ASSIGNMENT ▸
Report each line of the entries that includes "safeState" by copying it.

SOURCE DATA ▸
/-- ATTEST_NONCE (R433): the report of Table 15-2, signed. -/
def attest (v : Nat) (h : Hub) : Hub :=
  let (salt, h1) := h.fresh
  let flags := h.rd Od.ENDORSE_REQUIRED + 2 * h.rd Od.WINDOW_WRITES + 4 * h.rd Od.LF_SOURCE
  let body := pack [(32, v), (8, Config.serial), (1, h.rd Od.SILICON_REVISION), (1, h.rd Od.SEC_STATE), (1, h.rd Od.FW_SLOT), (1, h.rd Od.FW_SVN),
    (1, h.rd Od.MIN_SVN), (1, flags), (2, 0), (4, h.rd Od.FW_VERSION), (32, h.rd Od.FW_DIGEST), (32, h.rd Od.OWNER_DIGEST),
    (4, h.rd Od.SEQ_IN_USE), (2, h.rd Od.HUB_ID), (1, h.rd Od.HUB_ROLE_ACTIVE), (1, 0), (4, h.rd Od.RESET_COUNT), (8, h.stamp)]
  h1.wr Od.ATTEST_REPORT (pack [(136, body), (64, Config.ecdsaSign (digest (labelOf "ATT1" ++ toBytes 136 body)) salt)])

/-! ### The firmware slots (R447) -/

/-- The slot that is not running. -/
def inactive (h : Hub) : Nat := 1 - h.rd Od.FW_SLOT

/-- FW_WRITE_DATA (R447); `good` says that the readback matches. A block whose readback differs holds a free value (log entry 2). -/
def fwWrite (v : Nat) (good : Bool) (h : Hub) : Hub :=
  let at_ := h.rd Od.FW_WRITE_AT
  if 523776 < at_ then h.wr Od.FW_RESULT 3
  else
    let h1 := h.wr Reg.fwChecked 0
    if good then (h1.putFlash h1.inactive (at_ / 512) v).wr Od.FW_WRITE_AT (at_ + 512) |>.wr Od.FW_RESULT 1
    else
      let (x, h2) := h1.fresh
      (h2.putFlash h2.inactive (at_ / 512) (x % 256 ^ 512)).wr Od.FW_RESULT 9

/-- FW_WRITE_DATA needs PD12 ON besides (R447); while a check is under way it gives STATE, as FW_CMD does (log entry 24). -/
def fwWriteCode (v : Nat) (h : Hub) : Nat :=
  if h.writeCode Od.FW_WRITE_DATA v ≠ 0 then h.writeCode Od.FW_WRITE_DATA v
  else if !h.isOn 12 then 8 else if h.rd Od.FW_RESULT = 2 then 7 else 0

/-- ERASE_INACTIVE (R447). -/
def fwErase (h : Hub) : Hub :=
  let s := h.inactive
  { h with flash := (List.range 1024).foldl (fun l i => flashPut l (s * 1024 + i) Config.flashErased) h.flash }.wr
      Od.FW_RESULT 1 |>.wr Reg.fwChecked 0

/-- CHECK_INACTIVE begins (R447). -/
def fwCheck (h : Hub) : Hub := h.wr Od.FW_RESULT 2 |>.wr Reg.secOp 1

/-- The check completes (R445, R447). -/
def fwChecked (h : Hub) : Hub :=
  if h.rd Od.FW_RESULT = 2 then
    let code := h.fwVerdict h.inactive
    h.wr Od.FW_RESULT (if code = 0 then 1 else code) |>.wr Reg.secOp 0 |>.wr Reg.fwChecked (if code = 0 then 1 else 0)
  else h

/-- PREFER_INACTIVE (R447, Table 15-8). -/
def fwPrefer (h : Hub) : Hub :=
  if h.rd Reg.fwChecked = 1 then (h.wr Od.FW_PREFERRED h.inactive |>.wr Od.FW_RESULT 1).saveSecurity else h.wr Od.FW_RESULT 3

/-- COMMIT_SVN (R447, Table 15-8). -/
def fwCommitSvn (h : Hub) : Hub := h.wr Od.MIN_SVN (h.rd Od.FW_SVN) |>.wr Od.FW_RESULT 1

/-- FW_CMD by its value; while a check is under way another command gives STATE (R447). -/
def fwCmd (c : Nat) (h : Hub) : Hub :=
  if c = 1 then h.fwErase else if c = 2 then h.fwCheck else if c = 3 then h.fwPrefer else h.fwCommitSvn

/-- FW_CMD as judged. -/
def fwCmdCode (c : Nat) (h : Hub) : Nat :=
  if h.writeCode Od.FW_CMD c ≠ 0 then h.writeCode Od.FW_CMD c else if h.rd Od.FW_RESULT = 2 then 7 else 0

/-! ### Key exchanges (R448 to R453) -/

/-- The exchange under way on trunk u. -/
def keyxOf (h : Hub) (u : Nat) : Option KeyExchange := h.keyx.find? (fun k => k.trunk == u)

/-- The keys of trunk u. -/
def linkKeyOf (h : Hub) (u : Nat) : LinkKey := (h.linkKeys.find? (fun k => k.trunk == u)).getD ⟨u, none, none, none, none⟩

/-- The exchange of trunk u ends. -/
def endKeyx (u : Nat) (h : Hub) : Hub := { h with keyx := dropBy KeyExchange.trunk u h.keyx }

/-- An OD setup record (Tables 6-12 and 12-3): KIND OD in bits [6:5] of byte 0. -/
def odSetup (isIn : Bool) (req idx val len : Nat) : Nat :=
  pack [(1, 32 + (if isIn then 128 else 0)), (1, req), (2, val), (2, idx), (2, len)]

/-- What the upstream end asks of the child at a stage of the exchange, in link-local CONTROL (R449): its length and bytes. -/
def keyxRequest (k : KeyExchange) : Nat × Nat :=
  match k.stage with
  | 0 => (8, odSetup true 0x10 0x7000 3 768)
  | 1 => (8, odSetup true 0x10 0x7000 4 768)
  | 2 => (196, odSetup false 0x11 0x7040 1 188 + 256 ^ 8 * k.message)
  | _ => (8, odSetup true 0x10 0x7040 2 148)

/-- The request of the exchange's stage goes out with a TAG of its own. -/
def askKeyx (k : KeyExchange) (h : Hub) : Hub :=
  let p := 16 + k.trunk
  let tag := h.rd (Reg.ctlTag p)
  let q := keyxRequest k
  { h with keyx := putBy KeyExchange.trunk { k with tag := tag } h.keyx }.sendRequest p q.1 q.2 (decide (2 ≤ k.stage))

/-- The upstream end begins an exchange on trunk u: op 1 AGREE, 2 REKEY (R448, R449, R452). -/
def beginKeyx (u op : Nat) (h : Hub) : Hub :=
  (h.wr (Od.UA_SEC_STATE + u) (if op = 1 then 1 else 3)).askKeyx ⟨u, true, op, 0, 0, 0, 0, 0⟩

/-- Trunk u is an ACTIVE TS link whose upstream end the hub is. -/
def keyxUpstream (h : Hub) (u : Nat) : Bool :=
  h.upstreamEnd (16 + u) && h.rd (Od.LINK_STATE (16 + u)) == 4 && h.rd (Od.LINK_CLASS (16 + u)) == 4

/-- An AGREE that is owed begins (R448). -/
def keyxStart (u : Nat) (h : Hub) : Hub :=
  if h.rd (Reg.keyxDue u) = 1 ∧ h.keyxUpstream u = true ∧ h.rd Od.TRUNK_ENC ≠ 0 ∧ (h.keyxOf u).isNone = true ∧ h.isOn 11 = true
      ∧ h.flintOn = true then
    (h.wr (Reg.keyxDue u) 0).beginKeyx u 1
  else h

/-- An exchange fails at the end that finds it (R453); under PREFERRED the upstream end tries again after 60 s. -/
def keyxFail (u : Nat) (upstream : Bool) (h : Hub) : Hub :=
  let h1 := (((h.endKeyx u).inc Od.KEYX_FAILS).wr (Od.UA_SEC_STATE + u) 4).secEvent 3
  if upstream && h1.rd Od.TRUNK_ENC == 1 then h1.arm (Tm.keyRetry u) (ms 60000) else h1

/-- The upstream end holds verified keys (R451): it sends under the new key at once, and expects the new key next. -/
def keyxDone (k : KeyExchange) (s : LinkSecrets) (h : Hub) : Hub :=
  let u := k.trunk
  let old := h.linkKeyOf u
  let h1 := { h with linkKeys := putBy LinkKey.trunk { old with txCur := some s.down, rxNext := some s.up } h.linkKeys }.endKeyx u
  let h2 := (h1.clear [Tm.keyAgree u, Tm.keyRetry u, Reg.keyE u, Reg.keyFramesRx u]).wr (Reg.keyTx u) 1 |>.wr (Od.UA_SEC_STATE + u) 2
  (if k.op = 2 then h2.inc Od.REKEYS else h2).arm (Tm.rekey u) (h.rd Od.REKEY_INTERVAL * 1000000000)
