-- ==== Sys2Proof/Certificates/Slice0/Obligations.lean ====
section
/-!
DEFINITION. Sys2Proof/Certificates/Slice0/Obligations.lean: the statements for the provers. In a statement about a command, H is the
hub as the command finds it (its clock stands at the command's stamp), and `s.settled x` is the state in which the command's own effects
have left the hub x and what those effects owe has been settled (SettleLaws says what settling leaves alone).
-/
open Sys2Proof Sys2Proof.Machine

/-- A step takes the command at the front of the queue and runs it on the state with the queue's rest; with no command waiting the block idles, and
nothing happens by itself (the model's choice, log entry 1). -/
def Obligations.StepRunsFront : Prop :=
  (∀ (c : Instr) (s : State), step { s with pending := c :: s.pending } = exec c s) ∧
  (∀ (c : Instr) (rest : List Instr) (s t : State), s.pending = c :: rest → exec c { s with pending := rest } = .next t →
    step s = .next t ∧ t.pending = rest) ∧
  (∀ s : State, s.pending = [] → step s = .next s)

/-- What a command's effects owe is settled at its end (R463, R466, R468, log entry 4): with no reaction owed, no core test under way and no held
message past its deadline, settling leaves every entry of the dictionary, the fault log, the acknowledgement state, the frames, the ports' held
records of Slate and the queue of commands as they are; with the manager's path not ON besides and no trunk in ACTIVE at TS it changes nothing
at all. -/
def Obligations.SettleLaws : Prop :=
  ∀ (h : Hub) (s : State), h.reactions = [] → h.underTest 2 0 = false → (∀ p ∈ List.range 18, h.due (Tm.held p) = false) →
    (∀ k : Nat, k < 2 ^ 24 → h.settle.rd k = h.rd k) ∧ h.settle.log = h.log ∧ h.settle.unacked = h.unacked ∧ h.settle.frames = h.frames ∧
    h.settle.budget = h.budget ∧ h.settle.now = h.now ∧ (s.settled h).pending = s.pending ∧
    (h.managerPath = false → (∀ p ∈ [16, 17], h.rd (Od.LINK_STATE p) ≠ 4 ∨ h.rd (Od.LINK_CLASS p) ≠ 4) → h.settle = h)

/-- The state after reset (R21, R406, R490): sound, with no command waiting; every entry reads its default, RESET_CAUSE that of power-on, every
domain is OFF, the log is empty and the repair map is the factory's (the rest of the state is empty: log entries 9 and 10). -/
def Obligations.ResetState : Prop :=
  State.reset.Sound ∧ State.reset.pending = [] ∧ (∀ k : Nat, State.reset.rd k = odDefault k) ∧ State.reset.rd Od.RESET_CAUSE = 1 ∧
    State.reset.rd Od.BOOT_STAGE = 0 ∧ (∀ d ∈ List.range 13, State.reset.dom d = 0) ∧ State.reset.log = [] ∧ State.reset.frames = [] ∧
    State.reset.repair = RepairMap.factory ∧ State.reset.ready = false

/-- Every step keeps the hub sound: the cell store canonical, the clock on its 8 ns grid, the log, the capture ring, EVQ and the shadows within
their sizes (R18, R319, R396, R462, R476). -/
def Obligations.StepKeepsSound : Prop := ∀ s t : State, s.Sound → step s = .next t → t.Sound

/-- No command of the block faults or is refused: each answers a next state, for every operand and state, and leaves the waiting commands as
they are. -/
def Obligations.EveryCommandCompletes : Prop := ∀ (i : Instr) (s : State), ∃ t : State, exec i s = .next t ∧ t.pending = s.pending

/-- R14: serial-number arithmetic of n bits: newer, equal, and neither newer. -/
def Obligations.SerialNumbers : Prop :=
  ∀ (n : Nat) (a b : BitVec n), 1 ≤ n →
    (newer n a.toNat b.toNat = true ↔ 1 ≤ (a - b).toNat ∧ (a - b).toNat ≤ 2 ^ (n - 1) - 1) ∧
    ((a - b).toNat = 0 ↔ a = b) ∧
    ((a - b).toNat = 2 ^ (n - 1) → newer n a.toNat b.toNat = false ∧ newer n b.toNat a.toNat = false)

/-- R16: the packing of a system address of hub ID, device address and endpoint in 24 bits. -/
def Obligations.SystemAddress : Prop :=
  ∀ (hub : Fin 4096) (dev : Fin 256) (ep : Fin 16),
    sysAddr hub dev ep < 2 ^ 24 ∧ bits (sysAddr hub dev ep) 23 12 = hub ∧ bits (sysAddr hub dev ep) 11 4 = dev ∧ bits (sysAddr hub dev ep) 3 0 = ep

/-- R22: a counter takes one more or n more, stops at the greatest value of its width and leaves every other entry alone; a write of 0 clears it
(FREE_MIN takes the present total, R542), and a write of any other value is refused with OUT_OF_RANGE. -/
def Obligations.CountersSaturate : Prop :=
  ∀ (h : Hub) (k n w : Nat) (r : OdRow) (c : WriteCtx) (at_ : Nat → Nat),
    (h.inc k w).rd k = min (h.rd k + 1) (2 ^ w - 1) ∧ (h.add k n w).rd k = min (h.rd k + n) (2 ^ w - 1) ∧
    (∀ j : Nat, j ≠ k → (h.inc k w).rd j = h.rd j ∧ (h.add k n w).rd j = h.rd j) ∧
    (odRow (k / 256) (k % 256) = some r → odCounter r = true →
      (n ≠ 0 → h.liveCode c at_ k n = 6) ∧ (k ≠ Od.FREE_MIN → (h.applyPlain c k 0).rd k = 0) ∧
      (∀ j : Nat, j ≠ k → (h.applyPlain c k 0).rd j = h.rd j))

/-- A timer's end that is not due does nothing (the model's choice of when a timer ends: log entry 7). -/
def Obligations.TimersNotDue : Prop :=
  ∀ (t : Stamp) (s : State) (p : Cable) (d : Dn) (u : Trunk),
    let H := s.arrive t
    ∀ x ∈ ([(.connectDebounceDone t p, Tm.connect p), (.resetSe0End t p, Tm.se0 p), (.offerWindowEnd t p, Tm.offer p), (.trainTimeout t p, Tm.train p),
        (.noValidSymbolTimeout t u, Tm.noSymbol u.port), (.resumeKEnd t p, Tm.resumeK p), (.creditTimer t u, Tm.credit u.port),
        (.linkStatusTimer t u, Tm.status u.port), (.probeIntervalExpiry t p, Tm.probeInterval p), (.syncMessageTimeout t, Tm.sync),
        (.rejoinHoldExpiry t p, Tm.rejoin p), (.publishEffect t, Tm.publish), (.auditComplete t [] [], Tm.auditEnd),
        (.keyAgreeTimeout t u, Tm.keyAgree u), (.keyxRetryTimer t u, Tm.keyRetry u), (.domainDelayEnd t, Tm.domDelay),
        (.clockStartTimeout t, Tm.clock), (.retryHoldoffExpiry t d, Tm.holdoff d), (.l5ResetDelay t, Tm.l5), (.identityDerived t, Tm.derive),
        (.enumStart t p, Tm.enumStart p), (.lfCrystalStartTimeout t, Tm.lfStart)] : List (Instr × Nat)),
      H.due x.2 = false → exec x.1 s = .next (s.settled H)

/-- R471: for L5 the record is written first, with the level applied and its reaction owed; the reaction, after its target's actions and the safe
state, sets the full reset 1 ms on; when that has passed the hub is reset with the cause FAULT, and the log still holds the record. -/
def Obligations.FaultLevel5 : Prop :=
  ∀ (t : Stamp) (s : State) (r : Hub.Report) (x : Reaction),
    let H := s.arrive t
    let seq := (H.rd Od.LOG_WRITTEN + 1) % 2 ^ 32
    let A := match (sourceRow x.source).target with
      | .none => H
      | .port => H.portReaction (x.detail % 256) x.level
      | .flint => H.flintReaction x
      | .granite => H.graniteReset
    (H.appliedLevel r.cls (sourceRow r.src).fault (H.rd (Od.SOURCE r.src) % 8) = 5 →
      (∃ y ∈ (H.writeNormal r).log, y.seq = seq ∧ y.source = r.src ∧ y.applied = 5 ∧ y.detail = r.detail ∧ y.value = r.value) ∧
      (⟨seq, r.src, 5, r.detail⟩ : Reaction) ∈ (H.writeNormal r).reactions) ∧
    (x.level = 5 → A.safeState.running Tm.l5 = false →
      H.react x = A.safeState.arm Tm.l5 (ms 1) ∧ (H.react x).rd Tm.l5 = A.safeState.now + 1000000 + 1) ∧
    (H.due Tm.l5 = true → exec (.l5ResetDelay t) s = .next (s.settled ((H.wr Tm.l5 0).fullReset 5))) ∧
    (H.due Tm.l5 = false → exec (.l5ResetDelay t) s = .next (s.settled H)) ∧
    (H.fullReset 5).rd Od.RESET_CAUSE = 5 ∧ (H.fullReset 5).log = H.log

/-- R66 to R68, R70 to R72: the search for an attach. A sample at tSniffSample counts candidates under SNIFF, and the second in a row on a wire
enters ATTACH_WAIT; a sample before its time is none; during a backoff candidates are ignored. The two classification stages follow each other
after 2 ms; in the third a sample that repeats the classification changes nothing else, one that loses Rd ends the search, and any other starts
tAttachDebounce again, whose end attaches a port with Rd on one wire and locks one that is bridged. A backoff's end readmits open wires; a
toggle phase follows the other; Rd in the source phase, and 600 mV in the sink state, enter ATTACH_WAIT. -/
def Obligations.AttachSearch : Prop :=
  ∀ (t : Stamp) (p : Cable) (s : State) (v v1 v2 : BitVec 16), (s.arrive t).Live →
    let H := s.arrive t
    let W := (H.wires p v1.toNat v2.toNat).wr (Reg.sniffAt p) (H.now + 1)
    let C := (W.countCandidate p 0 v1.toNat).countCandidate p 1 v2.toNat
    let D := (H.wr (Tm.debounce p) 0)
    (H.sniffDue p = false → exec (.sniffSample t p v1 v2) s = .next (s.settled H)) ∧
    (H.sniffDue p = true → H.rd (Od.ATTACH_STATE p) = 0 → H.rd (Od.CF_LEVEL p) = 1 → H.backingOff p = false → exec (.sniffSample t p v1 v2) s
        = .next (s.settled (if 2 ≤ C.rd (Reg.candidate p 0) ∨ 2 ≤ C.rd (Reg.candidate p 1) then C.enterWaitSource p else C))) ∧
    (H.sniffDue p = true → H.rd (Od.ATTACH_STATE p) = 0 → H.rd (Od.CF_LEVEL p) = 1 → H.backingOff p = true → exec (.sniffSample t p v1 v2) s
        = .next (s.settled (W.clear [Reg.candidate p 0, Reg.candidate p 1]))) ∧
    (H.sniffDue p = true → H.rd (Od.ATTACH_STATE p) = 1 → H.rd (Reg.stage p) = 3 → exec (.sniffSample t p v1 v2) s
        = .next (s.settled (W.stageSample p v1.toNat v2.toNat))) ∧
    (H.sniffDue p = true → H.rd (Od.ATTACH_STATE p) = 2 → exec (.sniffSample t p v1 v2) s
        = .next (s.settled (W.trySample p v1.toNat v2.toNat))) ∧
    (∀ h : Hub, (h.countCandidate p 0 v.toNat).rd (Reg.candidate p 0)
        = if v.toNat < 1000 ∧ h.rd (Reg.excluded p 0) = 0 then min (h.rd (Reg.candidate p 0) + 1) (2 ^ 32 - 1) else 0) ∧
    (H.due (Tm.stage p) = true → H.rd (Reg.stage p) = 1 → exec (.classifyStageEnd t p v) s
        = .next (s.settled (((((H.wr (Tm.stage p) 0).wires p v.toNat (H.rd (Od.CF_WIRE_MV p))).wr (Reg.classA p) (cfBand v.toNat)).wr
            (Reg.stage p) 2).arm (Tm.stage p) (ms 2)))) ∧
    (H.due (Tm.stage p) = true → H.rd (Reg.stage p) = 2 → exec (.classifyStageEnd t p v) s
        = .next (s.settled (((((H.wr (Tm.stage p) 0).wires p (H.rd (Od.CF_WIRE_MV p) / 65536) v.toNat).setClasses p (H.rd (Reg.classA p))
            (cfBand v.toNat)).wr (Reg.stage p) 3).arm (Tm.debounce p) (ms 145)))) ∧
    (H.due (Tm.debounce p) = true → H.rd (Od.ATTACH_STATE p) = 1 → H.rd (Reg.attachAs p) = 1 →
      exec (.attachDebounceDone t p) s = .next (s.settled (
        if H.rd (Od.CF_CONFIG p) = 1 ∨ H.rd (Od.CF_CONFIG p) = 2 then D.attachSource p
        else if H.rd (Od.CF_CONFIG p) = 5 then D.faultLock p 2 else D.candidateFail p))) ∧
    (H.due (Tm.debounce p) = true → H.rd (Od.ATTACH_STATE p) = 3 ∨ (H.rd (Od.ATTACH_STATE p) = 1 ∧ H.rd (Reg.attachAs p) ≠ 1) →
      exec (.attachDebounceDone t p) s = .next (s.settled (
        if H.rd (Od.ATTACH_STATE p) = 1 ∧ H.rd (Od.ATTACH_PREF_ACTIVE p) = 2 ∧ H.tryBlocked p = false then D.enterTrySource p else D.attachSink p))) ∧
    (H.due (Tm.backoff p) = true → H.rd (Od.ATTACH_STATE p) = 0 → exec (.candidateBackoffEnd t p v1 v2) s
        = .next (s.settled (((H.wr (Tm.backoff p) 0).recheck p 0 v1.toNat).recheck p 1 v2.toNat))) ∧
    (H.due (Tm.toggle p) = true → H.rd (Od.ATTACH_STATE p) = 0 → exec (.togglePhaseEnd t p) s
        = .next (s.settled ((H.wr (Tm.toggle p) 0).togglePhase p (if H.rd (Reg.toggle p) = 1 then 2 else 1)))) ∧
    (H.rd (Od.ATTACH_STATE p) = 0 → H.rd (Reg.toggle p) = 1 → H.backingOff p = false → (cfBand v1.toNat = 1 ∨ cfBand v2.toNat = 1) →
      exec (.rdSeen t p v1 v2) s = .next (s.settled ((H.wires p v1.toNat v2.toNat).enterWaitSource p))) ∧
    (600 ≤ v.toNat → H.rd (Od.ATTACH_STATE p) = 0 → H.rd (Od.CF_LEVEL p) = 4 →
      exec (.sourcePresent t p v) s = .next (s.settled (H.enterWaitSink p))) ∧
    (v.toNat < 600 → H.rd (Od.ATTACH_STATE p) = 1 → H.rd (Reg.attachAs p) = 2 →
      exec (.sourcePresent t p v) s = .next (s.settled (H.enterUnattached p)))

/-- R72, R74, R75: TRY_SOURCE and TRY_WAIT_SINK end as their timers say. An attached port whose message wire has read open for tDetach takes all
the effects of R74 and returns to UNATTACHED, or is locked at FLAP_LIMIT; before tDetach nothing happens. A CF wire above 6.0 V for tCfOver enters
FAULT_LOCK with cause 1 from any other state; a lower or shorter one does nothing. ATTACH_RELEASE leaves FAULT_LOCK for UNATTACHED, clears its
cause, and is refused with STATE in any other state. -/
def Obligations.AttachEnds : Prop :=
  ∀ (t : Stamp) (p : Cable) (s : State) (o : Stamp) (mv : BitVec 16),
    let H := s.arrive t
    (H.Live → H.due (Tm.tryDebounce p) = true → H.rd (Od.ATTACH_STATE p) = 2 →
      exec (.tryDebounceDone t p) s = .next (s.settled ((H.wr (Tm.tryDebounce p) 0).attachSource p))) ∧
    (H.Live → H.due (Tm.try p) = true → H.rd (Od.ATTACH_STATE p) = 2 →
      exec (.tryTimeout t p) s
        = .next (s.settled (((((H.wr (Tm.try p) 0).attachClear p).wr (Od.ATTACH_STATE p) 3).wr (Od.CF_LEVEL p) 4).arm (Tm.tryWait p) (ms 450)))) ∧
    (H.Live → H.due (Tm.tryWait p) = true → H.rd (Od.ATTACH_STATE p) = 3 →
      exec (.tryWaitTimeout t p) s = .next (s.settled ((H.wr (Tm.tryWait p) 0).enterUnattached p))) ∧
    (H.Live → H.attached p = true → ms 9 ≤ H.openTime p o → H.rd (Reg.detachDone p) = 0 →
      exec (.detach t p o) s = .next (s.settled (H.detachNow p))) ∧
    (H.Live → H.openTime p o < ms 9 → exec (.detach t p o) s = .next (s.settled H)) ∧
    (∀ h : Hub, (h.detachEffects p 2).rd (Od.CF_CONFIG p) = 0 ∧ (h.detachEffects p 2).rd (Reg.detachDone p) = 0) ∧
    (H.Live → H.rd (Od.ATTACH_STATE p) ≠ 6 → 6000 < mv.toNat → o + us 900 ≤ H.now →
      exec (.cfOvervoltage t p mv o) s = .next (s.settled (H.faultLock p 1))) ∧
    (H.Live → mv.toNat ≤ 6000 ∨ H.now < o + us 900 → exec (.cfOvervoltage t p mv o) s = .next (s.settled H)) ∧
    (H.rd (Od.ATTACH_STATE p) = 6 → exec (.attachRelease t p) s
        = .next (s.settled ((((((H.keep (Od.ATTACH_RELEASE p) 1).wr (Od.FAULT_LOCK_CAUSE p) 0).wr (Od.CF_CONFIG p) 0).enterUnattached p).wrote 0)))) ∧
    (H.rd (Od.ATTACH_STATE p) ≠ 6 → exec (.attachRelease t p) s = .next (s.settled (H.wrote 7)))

ANSWER ▸
    (x.level = 5 → A.safeState.running Tm.l5 = false →
      H.react x = A.safeState.arm Tm.l5 (ms 1) ∧ (H.react x).rd Tm.l5 = A.safeState.now + 1000000 + 1) ∧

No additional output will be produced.